• Your objective: Quote the entries below from the line with "t.mem.read x = s.mem.read x) ∧" through the line with "def Obligations.DeliveryOnlyWhileSuspendedByCall : Prop", both ends included, and only those lines.

--- The input Enclosed Below ---

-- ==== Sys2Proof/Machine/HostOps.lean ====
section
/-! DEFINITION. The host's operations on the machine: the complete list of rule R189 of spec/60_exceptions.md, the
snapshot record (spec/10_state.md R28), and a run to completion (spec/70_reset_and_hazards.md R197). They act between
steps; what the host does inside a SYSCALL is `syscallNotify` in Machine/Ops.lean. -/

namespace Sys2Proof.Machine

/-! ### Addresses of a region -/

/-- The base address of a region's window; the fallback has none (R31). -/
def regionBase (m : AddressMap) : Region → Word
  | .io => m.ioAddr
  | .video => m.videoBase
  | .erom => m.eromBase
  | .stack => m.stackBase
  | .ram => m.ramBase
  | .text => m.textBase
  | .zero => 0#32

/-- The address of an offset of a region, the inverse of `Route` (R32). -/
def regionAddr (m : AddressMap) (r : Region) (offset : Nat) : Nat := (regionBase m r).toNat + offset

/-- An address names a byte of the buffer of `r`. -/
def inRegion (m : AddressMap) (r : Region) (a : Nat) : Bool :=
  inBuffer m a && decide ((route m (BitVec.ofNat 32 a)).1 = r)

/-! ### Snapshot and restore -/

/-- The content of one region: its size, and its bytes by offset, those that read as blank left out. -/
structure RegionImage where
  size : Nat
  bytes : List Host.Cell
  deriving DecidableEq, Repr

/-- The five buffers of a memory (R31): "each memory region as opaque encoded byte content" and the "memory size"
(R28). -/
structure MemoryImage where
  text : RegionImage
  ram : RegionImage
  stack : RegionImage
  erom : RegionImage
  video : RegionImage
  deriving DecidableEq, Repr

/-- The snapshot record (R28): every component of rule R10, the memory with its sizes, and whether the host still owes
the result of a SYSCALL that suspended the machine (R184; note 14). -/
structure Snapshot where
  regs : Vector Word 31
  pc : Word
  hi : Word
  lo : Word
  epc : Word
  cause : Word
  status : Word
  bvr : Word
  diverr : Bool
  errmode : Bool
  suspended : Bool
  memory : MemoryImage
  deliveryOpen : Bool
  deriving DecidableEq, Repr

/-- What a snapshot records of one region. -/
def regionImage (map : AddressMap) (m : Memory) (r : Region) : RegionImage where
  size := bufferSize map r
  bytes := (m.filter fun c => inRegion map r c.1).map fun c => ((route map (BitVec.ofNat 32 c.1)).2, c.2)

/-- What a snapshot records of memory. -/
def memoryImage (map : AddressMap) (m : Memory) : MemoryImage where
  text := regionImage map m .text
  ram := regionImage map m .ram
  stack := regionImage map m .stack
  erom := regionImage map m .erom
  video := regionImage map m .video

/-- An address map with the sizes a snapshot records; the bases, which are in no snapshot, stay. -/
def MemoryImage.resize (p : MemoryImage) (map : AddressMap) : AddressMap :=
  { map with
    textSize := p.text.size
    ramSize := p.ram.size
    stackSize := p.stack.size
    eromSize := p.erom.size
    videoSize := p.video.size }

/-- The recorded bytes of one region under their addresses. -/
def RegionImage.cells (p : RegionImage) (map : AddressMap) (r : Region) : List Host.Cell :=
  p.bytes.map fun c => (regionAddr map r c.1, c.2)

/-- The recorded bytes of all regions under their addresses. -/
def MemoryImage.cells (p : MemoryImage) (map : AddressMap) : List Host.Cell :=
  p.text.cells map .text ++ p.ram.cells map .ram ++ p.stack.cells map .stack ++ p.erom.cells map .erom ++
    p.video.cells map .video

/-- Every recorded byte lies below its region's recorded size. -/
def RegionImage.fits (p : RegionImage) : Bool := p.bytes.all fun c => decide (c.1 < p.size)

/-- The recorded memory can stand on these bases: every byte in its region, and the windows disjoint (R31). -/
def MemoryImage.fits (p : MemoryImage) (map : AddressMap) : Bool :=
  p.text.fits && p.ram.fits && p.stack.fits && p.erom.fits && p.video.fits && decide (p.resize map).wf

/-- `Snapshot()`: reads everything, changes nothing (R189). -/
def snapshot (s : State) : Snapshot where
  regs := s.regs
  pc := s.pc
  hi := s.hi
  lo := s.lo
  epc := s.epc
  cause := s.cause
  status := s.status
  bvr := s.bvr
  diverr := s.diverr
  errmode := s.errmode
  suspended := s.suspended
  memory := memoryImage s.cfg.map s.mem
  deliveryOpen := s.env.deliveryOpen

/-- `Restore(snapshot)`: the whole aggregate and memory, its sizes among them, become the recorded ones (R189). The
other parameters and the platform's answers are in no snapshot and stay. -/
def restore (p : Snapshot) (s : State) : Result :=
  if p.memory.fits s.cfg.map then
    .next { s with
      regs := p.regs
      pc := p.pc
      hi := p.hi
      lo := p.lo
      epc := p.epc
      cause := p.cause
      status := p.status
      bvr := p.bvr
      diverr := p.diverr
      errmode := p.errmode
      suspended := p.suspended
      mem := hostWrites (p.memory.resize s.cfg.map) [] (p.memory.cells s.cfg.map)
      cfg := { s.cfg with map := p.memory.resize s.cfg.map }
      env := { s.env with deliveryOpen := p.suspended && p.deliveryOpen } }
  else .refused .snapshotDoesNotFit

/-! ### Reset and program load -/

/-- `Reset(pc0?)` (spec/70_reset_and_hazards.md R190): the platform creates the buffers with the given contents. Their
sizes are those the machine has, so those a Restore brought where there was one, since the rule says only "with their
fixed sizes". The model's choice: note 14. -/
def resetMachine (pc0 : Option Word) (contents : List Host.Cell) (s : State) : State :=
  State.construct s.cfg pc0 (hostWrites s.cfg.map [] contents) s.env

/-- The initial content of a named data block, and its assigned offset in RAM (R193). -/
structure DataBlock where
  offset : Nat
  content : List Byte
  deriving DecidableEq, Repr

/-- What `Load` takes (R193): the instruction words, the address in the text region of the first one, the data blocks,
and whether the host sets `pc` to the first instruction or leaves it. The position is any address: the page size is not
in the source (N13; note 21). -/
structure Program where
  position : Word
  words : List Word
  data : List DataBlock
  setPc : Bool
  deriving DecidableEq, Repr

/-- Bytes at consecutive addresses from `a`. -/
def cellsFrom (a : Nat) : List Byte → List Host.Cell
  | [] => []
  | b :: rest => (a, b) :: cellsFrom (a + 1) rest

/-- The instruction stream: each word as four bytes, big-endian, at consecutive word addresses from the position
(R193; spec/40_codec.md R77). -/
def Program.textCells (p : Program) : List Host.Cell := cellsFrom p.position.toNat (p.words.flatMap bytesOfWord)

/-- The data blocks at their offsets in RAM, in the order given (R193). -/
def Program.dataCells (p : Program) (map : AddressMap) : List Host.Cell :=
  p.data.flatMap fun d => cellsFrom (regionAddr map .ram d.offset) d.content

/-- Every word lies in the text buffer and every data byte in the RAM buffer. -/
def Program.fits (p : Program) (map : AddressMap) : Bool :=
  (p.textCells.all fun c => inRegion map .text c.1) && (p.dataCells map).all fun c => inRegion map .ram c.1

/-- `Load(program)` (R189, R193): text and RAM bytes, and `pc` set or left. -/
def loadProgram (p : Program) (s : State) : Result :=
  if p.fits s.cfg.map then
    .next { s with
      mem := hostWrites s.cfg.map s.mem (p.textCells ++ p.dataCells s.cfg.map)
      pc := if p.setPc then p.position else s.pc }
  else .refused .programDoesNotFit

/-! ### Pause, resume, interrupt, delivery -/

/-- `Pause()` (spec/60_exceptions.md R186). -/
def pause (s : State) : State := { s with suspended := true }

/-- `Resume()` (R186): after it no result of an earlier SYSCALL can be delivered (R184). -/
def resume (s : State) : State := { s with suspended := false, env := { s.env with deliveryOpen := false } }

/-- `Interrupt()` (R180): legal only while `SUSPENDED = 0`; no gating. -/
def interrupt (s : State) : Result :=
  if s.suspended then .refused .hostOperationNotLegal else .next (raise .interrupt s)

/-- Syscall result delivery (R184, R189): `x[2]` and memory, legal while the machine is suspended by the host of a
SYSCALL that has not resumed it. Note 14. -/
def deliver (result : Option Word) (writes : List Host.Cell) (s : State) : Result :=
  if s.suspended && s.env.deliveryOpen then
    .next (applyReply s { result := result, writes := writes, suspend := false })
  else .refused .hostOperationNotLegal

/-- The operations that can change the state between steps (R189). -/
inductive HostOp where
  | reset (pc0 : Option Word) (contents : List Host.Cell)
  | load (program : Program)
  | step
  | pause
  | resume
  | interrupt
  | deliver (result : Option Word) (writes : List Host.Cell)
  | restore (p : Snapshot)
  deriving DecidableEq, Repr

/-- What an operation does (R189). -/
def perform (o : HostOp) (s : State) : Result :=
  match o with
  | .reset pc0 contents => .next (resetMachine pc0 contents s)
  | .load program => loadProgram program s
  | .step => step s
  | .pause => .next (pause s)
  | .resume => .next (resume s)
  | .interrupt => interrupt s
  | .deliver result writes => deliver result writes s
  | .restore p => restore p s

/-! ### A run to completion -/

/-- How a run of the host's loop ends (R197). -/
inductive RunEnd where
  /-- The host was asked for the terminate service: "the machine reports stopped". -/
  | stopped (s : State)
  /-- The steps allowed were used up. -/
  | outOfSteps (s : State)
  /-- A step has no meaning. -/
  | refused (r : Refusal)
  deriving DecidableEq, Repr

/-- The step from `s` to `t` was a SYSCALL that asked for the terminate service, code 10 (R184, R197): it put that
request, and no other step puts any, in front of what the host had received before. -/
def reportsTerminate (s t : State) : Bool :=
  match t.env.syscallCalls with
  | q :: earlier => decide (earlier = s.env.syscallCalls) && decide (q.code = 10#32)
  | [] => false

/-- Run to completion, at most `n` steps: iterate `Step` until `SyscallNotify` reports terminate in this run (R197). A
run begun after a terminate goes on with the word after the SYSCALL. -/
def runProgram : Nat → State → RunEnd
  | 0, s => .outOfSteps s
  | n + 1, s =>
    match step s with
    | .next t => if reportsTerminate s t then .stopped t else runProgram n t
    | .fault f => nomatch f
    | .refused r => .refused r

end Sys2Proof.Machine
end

--- End of Enclosed The input ---
--- The input Enclosed Below ---

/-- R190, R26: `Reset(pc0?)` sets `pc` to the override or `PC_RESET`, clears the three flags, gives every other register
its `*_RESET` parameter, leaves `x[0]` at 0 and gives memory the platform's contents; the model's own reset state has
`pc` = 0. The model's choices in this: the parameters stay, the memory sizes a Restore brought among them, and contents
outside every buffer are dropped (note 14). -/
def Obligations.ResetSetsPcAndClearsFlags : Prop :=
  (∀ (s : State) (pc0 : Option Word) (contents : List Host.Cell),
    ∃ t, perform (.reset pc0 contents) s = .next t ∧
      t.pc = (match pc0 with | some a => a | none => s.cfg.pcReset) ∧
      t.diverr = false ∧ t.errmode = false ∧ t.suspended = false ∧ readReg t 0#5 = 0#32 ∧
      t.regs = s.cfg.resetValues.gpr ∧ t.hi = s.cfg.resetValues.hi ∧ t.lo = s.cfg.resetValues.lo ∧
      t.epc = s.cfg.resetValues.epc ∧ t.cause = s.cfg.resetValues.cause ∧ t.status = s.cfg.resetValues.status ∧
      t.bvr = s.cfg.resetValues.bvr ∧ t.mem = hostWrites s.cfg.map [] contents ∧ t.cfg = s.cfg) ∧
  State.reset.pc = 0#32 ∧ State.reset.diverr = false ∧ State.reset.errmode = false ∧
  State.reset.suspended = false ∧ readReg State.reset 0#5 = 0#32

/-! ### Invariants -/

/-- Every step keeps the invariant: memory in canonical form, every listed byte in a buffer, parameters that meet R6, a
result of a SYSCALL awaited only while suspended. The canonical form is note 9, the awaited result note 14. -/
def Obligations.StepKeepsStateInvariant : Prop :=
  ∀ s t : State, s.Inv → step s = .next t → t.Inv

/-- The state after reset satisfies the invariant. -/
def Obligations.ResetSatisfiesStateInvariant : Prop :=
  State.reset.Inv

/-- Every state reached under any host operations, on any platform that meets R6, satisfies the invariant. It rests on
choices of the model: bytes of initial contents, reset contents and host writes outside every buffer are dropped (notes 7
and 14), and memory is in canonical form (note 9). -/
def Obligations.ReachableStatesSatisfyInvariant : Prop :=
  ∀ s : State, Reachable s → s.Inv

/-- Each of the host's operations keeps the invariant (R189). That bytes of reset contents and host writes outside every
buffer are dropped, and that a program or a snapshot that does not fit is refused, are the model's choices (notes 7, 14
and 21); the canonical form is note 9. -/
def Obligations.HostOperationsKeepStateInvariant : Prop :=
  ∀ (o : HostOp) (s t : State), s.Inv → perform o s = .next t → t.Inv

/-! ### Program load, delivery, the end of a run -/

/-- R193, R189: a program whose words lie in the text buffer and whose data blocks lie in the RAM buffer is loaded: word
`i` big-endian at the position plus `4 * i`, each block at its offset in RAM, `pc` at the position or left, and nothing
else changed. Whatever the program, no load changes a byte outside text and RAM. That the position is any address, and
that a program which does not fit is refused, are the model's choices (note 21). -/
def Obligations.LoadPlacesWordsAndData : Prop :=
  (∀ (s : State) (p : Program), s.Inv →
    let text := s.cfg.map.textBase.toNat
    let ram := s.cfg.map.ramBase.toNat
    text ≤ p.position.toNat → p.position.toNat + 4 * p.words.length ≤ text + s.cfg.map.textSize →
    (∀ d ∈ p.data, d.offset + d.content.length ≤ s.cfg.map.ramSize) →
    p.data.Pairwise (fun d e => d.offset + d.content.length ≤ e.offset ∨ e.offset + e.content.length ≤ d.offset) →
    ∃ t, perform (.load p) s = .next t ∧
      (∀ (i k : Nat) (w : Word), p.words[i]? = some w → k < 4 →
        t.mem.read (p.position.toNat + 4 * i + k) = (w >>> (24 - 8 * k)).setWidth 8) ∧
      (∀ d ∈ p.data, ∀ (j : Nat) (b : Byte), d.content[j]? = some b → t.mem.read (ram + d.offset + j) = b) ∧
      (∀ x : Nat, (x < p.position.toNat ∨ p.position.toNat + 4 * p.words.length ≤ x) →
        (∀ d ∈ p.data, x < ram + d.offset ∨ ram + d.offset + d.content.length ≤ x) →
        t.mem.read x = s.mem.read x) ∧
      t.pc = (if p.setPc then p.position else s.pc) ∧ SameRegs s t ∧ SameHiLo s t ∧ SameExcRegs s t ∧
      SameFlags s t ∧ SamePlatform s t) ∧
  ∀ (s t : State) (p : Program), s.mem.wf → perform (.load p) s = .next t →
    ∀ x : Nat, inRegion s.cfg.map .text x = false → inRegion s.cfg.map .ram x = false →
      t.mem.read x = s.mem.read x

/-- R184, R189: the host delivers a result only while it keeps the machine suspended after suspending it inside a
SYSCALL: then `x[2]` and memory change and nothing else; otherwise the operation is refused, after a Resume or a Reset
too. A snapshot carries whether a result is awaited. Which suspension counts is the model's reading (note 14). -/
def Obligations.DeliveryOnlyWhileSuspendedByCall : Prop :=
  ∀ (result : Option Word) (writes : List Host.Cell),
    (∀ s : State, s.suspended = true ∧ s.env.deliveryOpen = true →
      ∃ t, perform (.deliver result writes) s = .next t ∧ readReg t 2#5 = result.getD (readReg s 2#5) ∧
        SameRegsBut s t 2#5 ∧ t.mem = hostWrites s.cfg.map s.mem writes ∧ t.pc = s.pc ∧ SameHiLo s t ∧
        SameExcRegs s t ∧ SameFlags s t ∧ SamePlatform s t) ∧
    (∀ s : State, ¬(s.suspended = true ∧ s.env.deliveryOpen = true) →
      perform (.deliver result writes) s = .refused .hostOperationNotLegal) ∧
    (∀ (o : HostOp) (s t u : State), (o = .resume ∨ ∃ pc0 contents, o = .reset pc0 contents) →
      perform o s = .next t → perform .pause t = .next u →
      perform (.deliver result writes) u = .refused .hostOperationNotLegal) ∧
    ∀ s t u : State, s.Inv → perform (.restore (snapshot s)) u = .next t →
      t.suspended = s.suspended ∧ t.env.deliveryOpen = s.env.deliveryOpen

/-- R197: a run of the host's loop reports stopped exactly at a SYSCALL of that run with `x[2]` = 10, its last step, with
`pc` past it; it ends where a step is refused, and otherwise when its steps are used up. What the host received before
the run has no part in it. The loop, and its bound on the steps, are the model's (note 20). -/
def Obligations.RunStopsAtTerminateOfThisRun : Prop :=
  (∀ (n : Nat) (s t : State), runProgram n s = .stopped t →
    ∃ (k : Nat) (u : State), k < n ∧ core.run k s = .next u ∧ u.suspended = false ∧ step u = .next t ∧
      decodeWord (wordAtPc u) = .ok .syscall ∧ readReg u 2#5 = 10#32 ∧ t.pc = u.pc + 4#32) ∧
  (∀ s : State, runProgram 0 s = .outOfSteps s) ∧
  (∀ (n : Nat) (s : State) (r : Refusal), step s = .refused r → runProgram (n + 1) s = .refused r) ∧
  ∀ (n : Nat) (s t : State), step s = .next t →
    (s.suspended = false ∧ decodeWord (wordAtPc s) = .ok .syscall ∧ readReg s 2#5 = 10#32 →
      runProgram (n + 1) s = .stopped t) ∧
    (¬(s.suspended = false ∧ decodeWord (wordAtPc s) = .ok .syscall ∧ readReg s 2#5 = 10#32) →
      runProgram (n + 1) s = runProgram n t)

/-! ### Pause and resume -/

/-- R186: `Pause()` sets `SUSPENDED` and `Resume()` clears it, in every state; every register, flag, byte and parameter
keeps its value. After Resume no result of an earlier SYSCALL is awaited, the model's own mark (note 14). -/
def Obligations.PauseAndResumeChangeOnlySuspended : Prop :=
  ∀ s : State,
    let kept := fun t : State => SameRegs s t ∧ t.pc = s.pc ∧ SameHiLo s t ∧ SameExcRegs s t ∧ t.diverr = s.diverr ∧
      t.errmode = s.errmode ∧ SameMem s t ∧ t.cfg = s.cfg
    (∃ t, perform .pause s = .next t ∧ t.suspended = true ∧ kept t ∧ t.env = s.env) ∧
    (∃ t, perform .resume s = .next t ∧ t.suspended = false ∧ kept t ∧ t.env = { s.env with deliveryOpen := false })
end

--- End of Enclosed The input ---

• Exercise output:
        t.mem.read x = s.mem.read x) ∧
      t.pc = (if p.setPc then p.position else s.pc) ∧ SameRegs s t ∧ SameHiLo s t ∧ SameExcRegs s t ∧
      SameFlags s t ∧ SamePlatform s t) ∧
  ∀ (s t : State) (p : Program), s.mem.wf → perform (.load p) s = .next t →
    ∀ x : Nat, inRegion s.cfg.map .text x = false → inRegion s.cfg.map .ram x = false →
      t.mem.read x = s.mem.read x

/-- R184, R189: the host delivers a result only while it keeps the machine suspended after suspending it inside a
SYSCALL: then `x[2]` and memory change and nothing else; otherwise the operation is refused, after a Resume or a Reset
too. A snapshot carries whether a result is awaited. Which suspension counts is the model's reading (note 14). -/
def Obligations.DeliveryOnlyWhileSuspendedByCall : Prop :=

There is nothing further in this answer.